11.1: Visualization for Text Mining

There is great interest in the field of text mining, which can be defined as the discovery by computer of new, previously unknown information, by automatically extracting information from different written resources (Hearst, 1999a, Feldman and Sanger, 2006).

One of the most common strategies used in text mining is to identify important entities within the text and attempt to show connections among those entities. For example, Figure 11.1 shows a screenshot from the TAKMI text mining system (Nasukawa and Nagano, 2001, Uramoto et al., 2004), in which text from call center complaints were analyzed to help staff members determine which problems with a product receive increasing numbers of complaints over time. The interface shows the distribution of entity mentions over time, using the brushing-and-linking technique to connect selected topics to bar charts. The authors state that this system was used enthusiastically by call center staff (a more advanced version of this interface is now part of IBM's OmniFind Analytics product). Other dashboard-like text analysis tools have been developed in this vein, such as FeatureLens (Don et al., 2007).

Figure 11.2: Showing relationships among entities extracted from text in the Jigsaw system, described in (Gorg et al., 2007). Selected entities are shown in yellow and connected entities are indicated by lines and orange shading; darker shading represents stronger connections (image courtesy of John Stasko).

Similarly, the Jigsaw system (Gorg et al., 2007) was designed to allow intelligence analysts to examine relationships among entities mentioned in a document collection and phone logs. Among other things, the display included a sortable-column view that shows multiple reorderable lists of entities (see Figure 11.2) and a node-and-link diagram displaying connections between entities.

The BETA system, part of the IBM Web Fountain project (Meredith and Pieper, 2006), also had the goal of facilitating exploration of data within dimensions automatically extracted from text. Figure 11.3 shows the results of a query on ibm webfountain. The search results list on the right hand side was augmented with a TileBars display (Hearst, 1995) showing the location of term hits in color and the relative lengths of the documents. Along the left hand side was shown a 3D bar chart of occurrences of entity names plotted against Web domains, as well as a sorted bar chart showing frequency of entity names across domains. Entity occurrence information can also be plotted across time in this interface. The system was not formally evaluated.

Figure 11.3: The BETA system for exploring document collections (Meredith and Pieper, 2006), showing results listings for the query web fountain on the right, augmented with TileBars, and entity frequency information plotted along the left hand side.

The TRIST information “triage” system (Jonker et al., 2005, Proulx et al., 2006) attempted to address many of the deficiencies of standard search for information analysts' tasks. Search results were represented as document icons; thousands of documents can be viewed in one display, and the system supports multiple linked dimensions that allow for finding characteristics and correlations among the documents (see Figure 11.4).

(a)

(b)

Figure 11.4: (a) The full TRIST interface shown responding to queries related to Avian Flu, from Proulx et al., 2006. Left column: Launch Queries, Query History, and Dimensions panes.

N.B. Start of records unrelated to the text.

-- ==== Sys2Proof/Machine/PartitionBody.lean ====
section
/-! DEFINITION. Partitions: creating, resizing, ending and freeing them (R169 to R173, R319, R353), capacity leaving them (R192), and ACCOUNT_READ, FOLIO_UNLOAD and PIPELINE_DESTROY (R320). -/

namespace Sys2Proof.Machine

/-! ### The fields of PARTITION_CREATE and PARTITION_RESIZE (R169, R319, R517) -/

/-- The parameters a packet asks for, put over a partition record. -/
def partFields (pk : Packet) (q : Part) : Part :=
  { q with coresMin := pkF pk 17 1, coresMax := pkF pk 18 1, fourArray := bitOf (pkF pk 19 1) 0,
           policy := bitsOf (pkF pk 19 1) 1 2, share := pkF pk 20 1, preemptLevel := dflt (pkF pk 21 1) 3,
           subclients := pkF pk 22 2, cellar := pkF pk 24 2, dram := pkF pk 26 2, dramRate := pkF pk 28 2,
           fabricRate := pkF pk 30 2, burst := dflt (pkF pk 32 2) 64, syncCount := pkF pk 34 2,
           bins := (List.range 8).map (fun i => pkF pk (36 + 2 * i) 2) }

/-- The ranges of R169 and R319, in byte order. -/
def partChecks (pk : Packet) : Option Ans :=
  let q := partFields pk {}
  fieldCheck [
    (16, decide (1 ≤ pkF pk 16 1 ∧ pkF pk 16 1 ≤ 8)),
    (17, decide (q.coresMin ≤ 8)),
    (18, decide (max 1 q.coresMin ≤ q.coresMax ∧ q.coresMax ≤ 8)),
    (19, decide (pkF pk 19 1 < 8 ∧ q.policy ≤ 2)),
    (20, decide (1 ≤ q.share ∧ q.share ≤ 15)),
    (21, decide (2 ≤ q.preemptLevel ∧ q.preemptLevel ≤ 4)),
    (22, decide (q.subclients ≤ 4096)),
    (24, decide (q.cellar ≤ 64)),
    (26, decide (q.dram ≤ 1536)),
    (28, decide (q.dramRate ≤ 307)),
    (30, decide (q.fabricRate ≤ 1023)),
    (32, decide (4 ≤ q.burst ∧ q.burst ≤ 1024)),
    (34, decide (q.syncCount ≤ 7936))]

/-- A sum over the other partitions that exist, plus one for this one. -/
def State.sumWith (s : State) (p mine : Nat) (f : Part → Nat) : Nat :=
  mine + (((List.range 8).filter (fun i => i + 1 != p && decide ((s.partAt (i + 1)).st ≠ .free))).map
    (fun i => f (s.partAt (i + 1)))).sum

/-- Bytes of DRAM a partition takes with its save area (R170). -/
def partDram (q : Part) : Nat := 2 ^ 28 * q.dram + 2 ^ 25 * q.coresMax

/-- Bytes of a partition's bins (R319). -/
def partBins (q : Part) : Nat := ((List.range 8).map (fun i => q.bins.getD i 0 * binSize i)).sum

/-- The cases of R170 and R319 that refuse a create or a resize after its state has passed, in their order. -/
def State.partRefused (s : State) (p : Nat) (q : Part) (resize : Bool) : Option Ans :=
  let four := (s.coresIn.filter (fun n => (s.coreAt n).arrays == 4 && ((s.coreAt n).owner == 0 || (s.coreAt n).owner == p))).length
  let cellar := s.sumWith p q.cellar (·.cellar)
  if s.coresIn.length < s.sumWith p q.coresMin (·.coresMin) ∨ (q.fourArray ∧ four < q.coresMin) then
    some { status := stCoresUnavailable }
  else if tget 0 s.mgt.claims 3 = 4 ∧ 60 < cellar then some { status := stResourceHeld, detail := 0x0304 }
  else if 64 < cellar then some { status := stBudgetExceeded }
  else if s.dramBytes - 2 ^ 29 < s.sumWith p (partDram q) partDram then some { status := stBudgetExceeded }
  else if 4096 < s.sumWith p q.subclients (·.subclients) then some { status := stBudgetExceeded }
  else if 7936 < s.sumWith p q.syncCount (·.syncCount) then some { status := stBudgetExceeded }
  else if 2 ^ 28 * q.dram < partBins q then some { status := stBudgetExceeded }
  else if resize ∧ (2 ^ 20 * q.cellar < s.cellarUse p ∨ 2 ^ 28 * q.dram < s.dramUse p ∨ q.subclients < s.clientsUsed p) then
    some { status := stBudgetExceeded }
  else none

/-- The claim on the trace buffer follows the sum of CELLAR_BUDGET (R483). -/
def State.claimCellar (s : State) (p : Nat) : State :=
  let sum := s.sumWith 0 0 (·.cellar)
  let h := tget 0 s.mgt.claims 3
  let h' := if 60 < sum then (if h = 0 then 0x10 + p else h) else if 0x10 < h then 0 else h
  { s with mgt := { s.mgt with claims := tput 0 s.mgt.claims 3 h' } }

/-- The sync counters of a function set to 0 (R339, R345). -/
def State.clearSync (s : State) (f : Nat) : State :=
  { s with cp := { s.cp with sync := s.cp.sync.filter (fun e => e.1 / 8192 != f) } }

/-- PARTITION_CREATE (R169 to R171, R319). -/
def bodyPartitionCreate (s : State) (fl : Flight) : State :=
  let pk := fl.pk
  let p := pkF pk 16 1
  match partChecks pk with
  | some a => s.endPacket fl a
  | none =>
    if (s.partAt p).st ≠ .free then s.endWith fl stPartitionState
    else
      let q := { partFields pk {} with st := PartState.opened }
      match s.partRefused p q false with
      | some a => s.endPacket fl a
      | none =>
        let chunks := s.pickChunks q.dram
        let save := s.pickSave q.coresMax chunks
        let s := s.setPart p (fun _ => { q with chunks, save })
        let s := (s.clearSync p).claimCellar p
        let s := { s with cel := { s.cel with acct := s.cel.acct.filter (fun e => e.1 / 16 != p) } }
        let s := ((s.ownable p).take q.coresMin).foldl (fun s n => s.ownCore p n) s
        s.endWith fl stOk

/-! ### Cores that leave a partition (R191, R192) -/

/-- Tensors of a partition homed in a core store that must be racked before the core leaves: non-constant ones (R187, R192). -/
def State.toRack (s : State) (p n : Nat) : List Nat :=
  (s.cel.tensors.filter (fun e => e.2.part == p && atCore n e.2.home && !s.copies e.2 && !e.2.lost)).map (·.1)

/-- A core that a partition owns and nobody uses, held by it again while it holds fewer than CORES_MAX (R171). -/
def State.holdOwned (s : State) (p : Nat) : State :=
  ((s.coresOwned p).filter (fun n => (s.coreAt n).user == 0)).foldl (fun s n =>
    if (s.coresHeld p).length < (s.partAt p).coresMax then s.setCore n (fun c => { c with user := p }) else s) s

/-- A core has left its partition: its clear state and its holder, the owner or none (R171, R192). -/
def State.coreLeft (s : State) (n : Nat) : State :=
  let u := (s.coreAt n).user
  (s.setCore n (fun c => { c.clear with preempt := none, user := if c.out then 0 else c.owner })).holdOwned u

/-- A core starts to leave partition p: queued quires return, moves into it stop, a LONG quire is abandoned, and it leaves at once when no quire runs and nothing is to be racked (R163, R177, R192). -/
def State.startLeave (s : State) (p n : Nat) : State :=
  let s := (s.returnQueue n).stopMoves (fun t h => t.part == p && atCore n h)
  let s := s.freeTensors (fun t => t.part == p && atCore n t.home && s.copies t)
  let s := if s.mayAbandon n then s.abandonQuire n else s
  let c := s.coreAt n
  if c.active.isNone ∧ c.done.isNone ∧ s.toRack p n = [] then s.coreLeft n
  else s.setCore n (fun c => { c with preempt := some {
    part := 0, run := 0, quire := 0,
    phase := match c.preempt with
      | some x => x.phase
      | none => if c.active.isNone ∧ c.done.isNone then 3 else 2,
    transfer := true, abandoned := false, victim := p } })

/-- A partition that owns fewer than CORES_MIN cores makes pool cores its own; borrowed cores leave while it holds CORES_MAX without them (R171, R195). -/
def State.refillCores (s : State) (p : Nat) : State :=
  let q := s.partAt p
  if q.st = .free then s
  else
    let need := q.coresMin - (s.coresOwned p).length
    let s := ((s.ownable p).take need).foldl (fun s n => s.ownCore p n) s
    let unheld := ((s.coresOwned p).filter (fun n => (s.coreAt n).user == 0)).length
    let extra := (((s.coresHeld p).filter (fun n => (s.coreAt n).owner != p && (s.coreAt n).preempt.isNone)).reverse).take unheld
    (extra.foldl (fun s n => s.startLeave p n) s).belowMinUpdate p

/-- Every partition refilled in increasing number (R195). -/
def State.refillAll (s : State) : State := (List.range 8).foldl (fun s i => s.refillCores (i + 1)) s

Middle column: Displayed dimensions with categorized results and Document Viewer. Right column: Entities pane. (b) TRIST search results, also from (Proulx et al., 2006), allowing the analyst to contrast the results of three different queries. Gray document icons represent those already viewed by the analyst. Icon size indicates relative document size and other colors indicate document file type. The green border shows where the selected document appears in all three result sets.

TRIST used document icons, in combination with visual grouping, to allow the analyst to compare and contrast the documents that were returned for different queries. Figure 11.4b shows an example of an epidemiological analysis of avian flu, contrasting the results of three related queries ( Avian Flu, Bird Flu, and H5N1 outbreak). Icon color was used to show the user which documents they have already viewed, and icon size and shape show the length and type of the document, respectively. TRIST also used entity extraction to identify the people, places, and organizations that occur within the retrieved documents. Entities of interest could be dragged to the workspace below the search results, while retaining the links to the search results from which they came.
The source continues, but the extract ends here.